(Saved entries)
= = = = = = =
-- ==== Sys2Proof/Machine/LaneCommands.lean ====
section
/-! DEFINITION. The commands of the lane: LANE_OPENING, START_MARK, KEY_COMPLETE, READBACK_MISMATCH,
FRAME_HANDOVER, FRAME_ABANDONED, ATTEMPT_RESULT, STUCK_BEGINS, STUCK_ENDS, STUCK_CLEAR_EXPIRY
(01_the_cabinet_lane.md). -/

namespace Sys2Proof.Machine

/-! ### Openings and start marks -/

/-- R2, R3: the line states from which two idle byte times make an opening. STUCK has STUCK_ENDS. -/
def Lane.opens (l : Lane) : Bool :=
  match l.line with
  | .listening | .gap | .unframed => true
  | .opened | .key | .body | .endField | .stuck => false

/-- R2, R3: the lane is OPEN. -/
def Lane.opening (l : Lane) : Lane := { l with line := .opened, rxKey := none }

/-- R3: an opening. -/
def Station.laneOpening (s : Station) : Station := { s with lane := s.lane.opening }

/-- R5: the offer with which the station contends: its head is eligible, so that the gate permits it. -/
def Station.contender (s : Station) : Option (FrameClass × Entry) :=
  match s.sched.offer with
  | some q =>
    match s.sched.queue q with
    | e :: _ => if s.headEligible q then some (q, e) else none
    | [] => none
  | none => none

/-- R5, R8: the offered frame as the attempt in progress. -/
def Attempt.begun (q : FrameClass) (e : Entry) (slot : Slot) : Attempt :=
  { queue := q, key := keyByte q e.patience slot, group := e.kind.group, seq := e.seq, start := none,
    phase := .contending, readbackFault := false, sent := [], bodyLeft := 0, windowEnded := false }

/-- R2, R12: KEY, and the stamp of the start mark. -/
def Lane.startMark (l : Lane) (now : Stamp) : Lane :=
  { l with line := .key, rxStamp := some ⟨now, false⟩, rxKey := none }

/-- R3, R5: a start mark on the open lane. -/
def Station.startMark (s : Station) : Station :=
  let t := { s with lane := s.lane.startMark s.stamp }
  match s.contender with
  | some (q, e) =>
    ({ t with
        lane := { t.lane with attempt := some (Attempt.begun q e s.seat.slot) } }).setHead q
      { e with onLane := true }
  | none => t

/-! ### The key -/

/-- R9: the counter of a group. -/
def Lane.counter (l : Lane) (g : KindGroup) : Byte :=
  match g with
  | .beacon => l.seqBeacon
  | .data => l.seqData
  | .membership => l.seqMembership

/-- R9: the counter of a group advanced by one. -/
def Lane.advanceCounter (l : Lane) (g : KindGroup) : Lane :=
  match g with
  | .beacon => { l with seqBeacon := l.seqBeacon + 1 }
  | .data => { l with seqData := l.seqData + 1 }
  | .membership => { l with seqMembership := l.seqMembership + 1 }

/-- R8: the frame as it goes on the lane. -/
def Station.sentBytes (s : Station) (key : Byte) (e : Entry) (seq : Byte) : List Byte :=
  frameBytes key (kindByte e.kind (s.flagsOf e)) (BitVec.ofNat 8 e.dest.number) seq (s.payloadOf e)

/-- R11: local periods from the end of the key to the end field: kind, dest, seq, length, payload and
check, two local periods a byte time. -/
def bodyPeriods (payload : Nat) : Nat := 2 * (7 + payload)

/-- R8: the attempt as won. -/
def Attempt.won (a : Attempt) (seq : Byte) (start : Stamp) (sent : List Byte) (payload : Nat) : Attempt :=
  { a with
    seq := some seq, start := some start, phase := .sending, sent := sent, bodyLeft := bodyPeriods payload }

/-- R8, R71: the entry as won: its seq written back, its patience back at 3. -/
def Entry.won (e : Entry) (seq : Byte) : Entry := { e with seq := some seq, patience := 3 }

/-- R59: the silence timer restarts on a win, where it runs. -/
def Station.restartSilence (s : Station) : Station :=
  { s with
    roster := { s.roster with silence := s.roster.silence.map fun _ => s.localTime + Config.silence } }

/-- R148, R174, R175: what the owner does at a won attempt. The start of a beacon whose stamp a step has
made void lies on the scale that was left (log 19). -/
def Station.tellWon (s : Station) (e : Entry) (start : RxStamp) : Station :=
  match e.kind with
  | .beacon => { s with sel := { s.sel with current := some start.stamp, steppedCurrent := start.void } }
  | .alarm =>
    if e.seq.isNone then { s with alarm := s.alarm.restartRefresh (s.localTime + Config.refresh) } else s
  | .rollcall | .join | .leave | .data => s

/-- R8: the start stamp of the key in progress. -/
def Station.startStamp (s : Station) : RxStamp := s.lane.rxStamp.getD ⟨s.stamp, false⟩

/-- R8, R71, R95: a key won. -/
def Station.winKey (s : Station) (a : Attempt) (e : Entry) : Station :=
  let start := s.startStamp
  let seq := e.seq.getD (s.lane.counter a.group)
  let length := (s.payloadOf e).length
  let lane := if e.seq.isNone then s.lane.advanceCounter a.group else s.lane
  let t := { s with
    lane := { lane with attempt := some (a.won seq start.stamp (s.sentBytes a.key e seq) length) }
    share := if a.windowEnded then s.share else s.share.charge a.queue length }
  (((t.setHead a.queue (e.won seq)).restartSilence).tellWon e start)

/-- R2: the key byte is complete. A station that lost its place in the key stays UNFRAMED. -/
def Lane.keyRead (l : Lane) (lane : Byte) : Lane :=
  if l.line = .key then { l with line := .body, rxKey := some lane } else l

/-- R5, R6: an own attempt is in contention. -/
def Lane.contends (l : Lane) : Bool :=
  match l.attempt with
  | some a => a.phase = .contending
  | none => false

/-- R2, R6: a key byte comes to its end: the line is in it, or an own attempt contends in it. Contention is
settled to its end also where a code violation has taken the line out of KEY (log 28). -/
def Lane.keyEnds (l : Lane) : Bool := l.line = .key || l.contends

/-- R14: a key with this station's slot that it is not itself sending. A frame whose key this station has
lost its place in is abandoned (R13), and no key of it is heard (log 28). -/
def Station.judgeKey (s : Station) (lane : Byte) : Station :=
  if s.lane.line = .body && keySlot lane = s.seat.slot then s.ownKeyHeard else s

/-- R6: the end of the key for a contender. DESIGN CHOICE (log 36): a contender that reads FLAW reports no
own key heard, whatever slot the key read carries, since R14 names the lost contention alone; the frame of
a key with its own slot is still not handed over. -/
def Station.contenderKey (s : Station) (a : Attempt) (lane : Byte) : Station :=
  match contend a.key lane with
  | none =>
    match s.sched.onLaneHead a.queue with
    | some e => s.winKey a e
    | none => s
  | some .lost => (s.handResult a .lost).judgeKey lane
  | some _ => (s.handResult a .flaw).readbackMismatch

/-- R6, R14: the key byte as read from the lane is complete. -/
def Station.keyComplete (lane : Byte) (s : Station) : Station :=
  let t := { s with lane := s.lane.keyRead lane }
  match s.lane.attempt with
  | some a => if a.phase = .contending then t.contenderKey a lane else t
  | none => t.judgeKey lane

/-! ### Readback -/

/-- R17: an own frame is being sent and carries no fault yet. -/
def Lane.sendingClean (l : Lane) : Bool :=
  match l.attempt with
  | some a => a.phase = .sending && !a.readbackFault
  | none => false

/-- R17 step 1: the bytes sent up to the one in which the mismatch was read. A byte takes two local periods,
so that of `bodyLeft` periods the last two for each byte not yet begun fall away. -/
def Attempt.sentSoFar (a : Attempt) : List Byte := a.sent.take (a.sent.length - (a.bodyLeft - 1) / 2)

/-- R17: the contents stop at the end of the byte in which the mismatch was read, and the abort symbol
follows in one byte time. -/
def Attempt.aborts (a : Attempt) : Attempt :=
  { a with
    readbackFault := true, sent := a.sentSoFar
    bodyLeft := (if a.bodyLeft % 2 = 1 then 1 else 2) + 2 }

/-- R17, R203: the cells that an attempt drives from its start mark to its end field; an attempt with a
readback fault drives the abort symbol behind its last byte. -/
def Attempt.cells (a : Attempt) (delimiter : Bool) (m : Marks) : List Bool :=
  frameCells a.sent a.readbackFault delimiter m

/-- R15, R18, R203: the cells that this station drives in an end field, of its own frame or of one heard. -/
def Lane.endCells (l : Lane) : List Bool := endFieldCells l.delimiter l.marks

/-- R17: a readback mismatch. -/
def Station.readbackFails (s : Station) : Station :=
  ({ s with lane := { s.lane with attempt := s.lane.attempt.map Attempt.aborts } }).readbackMismatch

/-! ### Receiving -/

/-- R12: a frame is being received. -/
def Lane.receiving (l : Lane) : Bool := l.line = .body && l.attempt.isNone

/-- R12, R14: the frame is handed over, unless its key is this station's own. -/
def Station.frameHandover (f : RxFrame) (air : Bool) (s : Station) : Station :=
  match s.lane.rxKey with
  | some key =>
    if keySlot key = s.seat.slot then { s with lane := s.lane.heardEnd Marks.none }
    else s.handOver key f s.startStamp air
  | none => { s with lane := s.lane.heardEnd Marks.none }

/-- R2, R13: the causes that lose the place in each line state. END_FIELD is left by its own end (R2). -/
def losesPlace (line : LineState) (cause : LossCause) : Bool :=
  match line with
  | .opened => cause = .strayDominant
  | .key => cause = .codeViolation || cause = .idleInFrame
  | .body => cause = .codeViolation || cause = .idleInFrame || cause = .lengthAbove256
  | .gap => cause = .dominantInGap
  | .listening | .endField | .unframed | .stuck => false

/-- R2, R13: UNFRAMED, with no marks for the frame abandoned. The line moves the same while this station
transmits (R2); its own attempt runs on, with the mark that a transmitter drives (R15, R17). -/
def Lane.abandoned (l : Lane) : Lane :=
  { l with
    line := .unframed, rxKey := none
    marks := if l.attempt.isSome then l.marks else Marks.none }

/-- R13: the place is lost. -/
def Station.abandonFrame (s : Station) : Station := { s with lane := s.lane.abandoned }

/-! ### Results -/

/-- R16: the marks read, in their order of precedence. -/
def resultOf (fault broadcast flaw taken refused : Bool) : AttemptEnd :=
  if fault || flaw then .flaw
  else if broadcast then .delivered
  else if taken then .delivered
  else if refused then .refused
  else .unheard

/-- R16: an attempt that has won its key is in progress. -/
def Lane.awaitsResult (l : Lane) : Bool :=
  match l.attempt with
  | some a => a.phase != .contending
  | none => false

/-- R2: the end field is over. -/
def Lane.endFieldOver (l : Lane) : Lane :=
  { l with
    line := if l.line = .body || l.line = .endField then .gap else l.line
    marks := Marks.none, delimiter := false, endLeft := 0 }

/-- R16: the frame of the attempt is a broadcast. -/
def Station.sendsBroadcast (s : Station) (a : Attempt) : Bool :=
  match s.sched.onLaneHead a.queue with
  | some e => e.dest = .all
  | none => true

/-- R16, R17: the end of the end field of an own frame. DESIGN CHOICE (log 26): a clean readback is reported before
the result is handed over. -/
def Station.attemptResult (flaw taken refused : Bool) (s : Station) : Station :=
  match s.lane.attempt with
  | some a =>
    let t := { s with lane := s.lane.endFieldOver }
    let r := resultOf a.readbackFault (s.sendsBroadcast a) flaw taken refused
    (if a.readbackFault then t else t.readbackClean).handResult a r
  | none => s

/-! ### The stuck lane -/

/-- R19: the dominant-run timer has reached 20 µs. -/
def Lane.becomesStuck (l : Lane) : Bool := l.line != .stuck && decide (Config.stuckRun ≤ l.domRun)

/-- R19, R20: a stuck period begins. -/
def Station.stuckBegins (s : Station) : Station :=
  ({ s with
      lane :=
        { s.lane with
          line := .stuck, marks := Marks.none, delimiter := false, endLeft := 0
          stuckClear := none } }).raiseInternal
    laneStuck

/-- R19, R20: a stuck period ends with an opening. -/
def Station.stuckEnds (s : Station) : Station :=
  { s with lane := { s.lane.opening with stuckClear := some (s.localTime + Config.stuckClear) } }

/-- R20: LANE_STUCK clears. -/
def Station.stuckClears (s : Station) : Station :=
  ({ s with lane := { s.lane with stuckClear := none } }).clearInternal laneStuck

/-! ### The commands -/

/-- LANE_OPENING (R3). -/
def execLaneOpening (s : State) : Host.Outcome State Fault Refusal :=
  s.run (offerEvent (fun t => t.lane.opens) Station.laneOpening)

/-- START_MARK (R5). -/
def execStartMark (s : State) : Host.Outcome State Fault Refusal :=
  s.run (offerEvent (fun t => t.lane.line = .opened) Station.startMark)

/-- KEY_COMPLETE (R6). -/
def execKeyComplete (lane : Byte) (s : State) : Host.Outcome State Fault Refusal :=
  s.run (offerEvent (fun t => t.lane.keyEnds) (Station.keyComplete lane))

/-- READBACK_MISMATCH (R17). -/
def execReadbackMismatch (s : State) : Host.Outcome State Fault Refusal :=
  s.run (offerEvent (fun t => t.lane.sendingClean) Station.readbackFails)

/-- FRAME_HANDOVER (R12). -/
def execFrameHandover (f : RxFrame) (air : Bool) (s : State) : Host.Outcome State Fault Refusal :=
  s.run (offerEvent (fun t => t.lane.receiving) (Station.frameHandover f air))

/-- FRAME_ABANDONED (R13). -/
def execFrameAbandoned (cause : LossCause) (s : State) : Host.Outcome State Fault Refusal :=
  s.run (offerEvent (fun t => losesPlace t.lane.line cause) Station.abandonFrame)

/-- ATTEMPT_RESULT (R16). -/
def execAttemptResult (flaw taken refused : Bool) (s : State) : Host.Outcome State Fault Refusal :=
  s.run (offerEvent (fun t => t.lane.awaitsResult) (Station.attemptResult flaw taken refused))

/-- STUCK_BEGINS (R19). -/
def execStuckBegins (s : State) : Host.Outcome State Fault Refusal :=
  s.run (offerEvent (fun t => t.lane.becomesStuck) Station.stuckBegins)

/-- STUCK_ENDS (R19). -/
def execStuckEnds (s : State) : Host.Outcome State Fault Refusal :=
  s.run (offerEvent (fun t => t.lane.line = .stuck) Station.stuckEnds)

/-- STUCK_CLEAR_EXPIRY (R20). -/
def execStuckClearExpiry (s : State) : Host.Outcome State Fault Refusal :=
  s.run (offerEvent (fun t => due t.lane.stuckClear t.localTime) Station.stuckClears)

end Sys2Proof.Machine
end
= = = = = = =
_Work to be completed_. Transcribe verbatim. Cover the lines from the first line of the entries above to the line containing "is OPEN. -/", inclusive.

_Your solution_.
-- ==== Sys2Proof/Machine/LaneCommands.lean ====
section
/-! DEFINITION. The commands of the lane: LANE_OPENING, START_MARK, KEY_COMPLETE, READBACK_MISMATCH,
FRAME_HANDOVER, FRAME_ABANDONED, ATTEMPT_RESULT, STUCK_BEGINS, STUCK_ENDS, STUCK_CLEAR_EXPIRY
(01_the_cabinet_lane.md). -/

namespace Sys2Proof.Machine

/-! ### Openings and start marks -/

/-- R2, R3: the line states from which two idle byte times make an opening. STUCK has STUCK_ENDS. -/
def Lane.opens (l : Lane) : Bool :=
  match l.line with
  | .listening | .gap | .unframed => true
  | .opened | .key | .body | .endField | .stuck => false

/-- R2, R3: the lane is OPEN. -/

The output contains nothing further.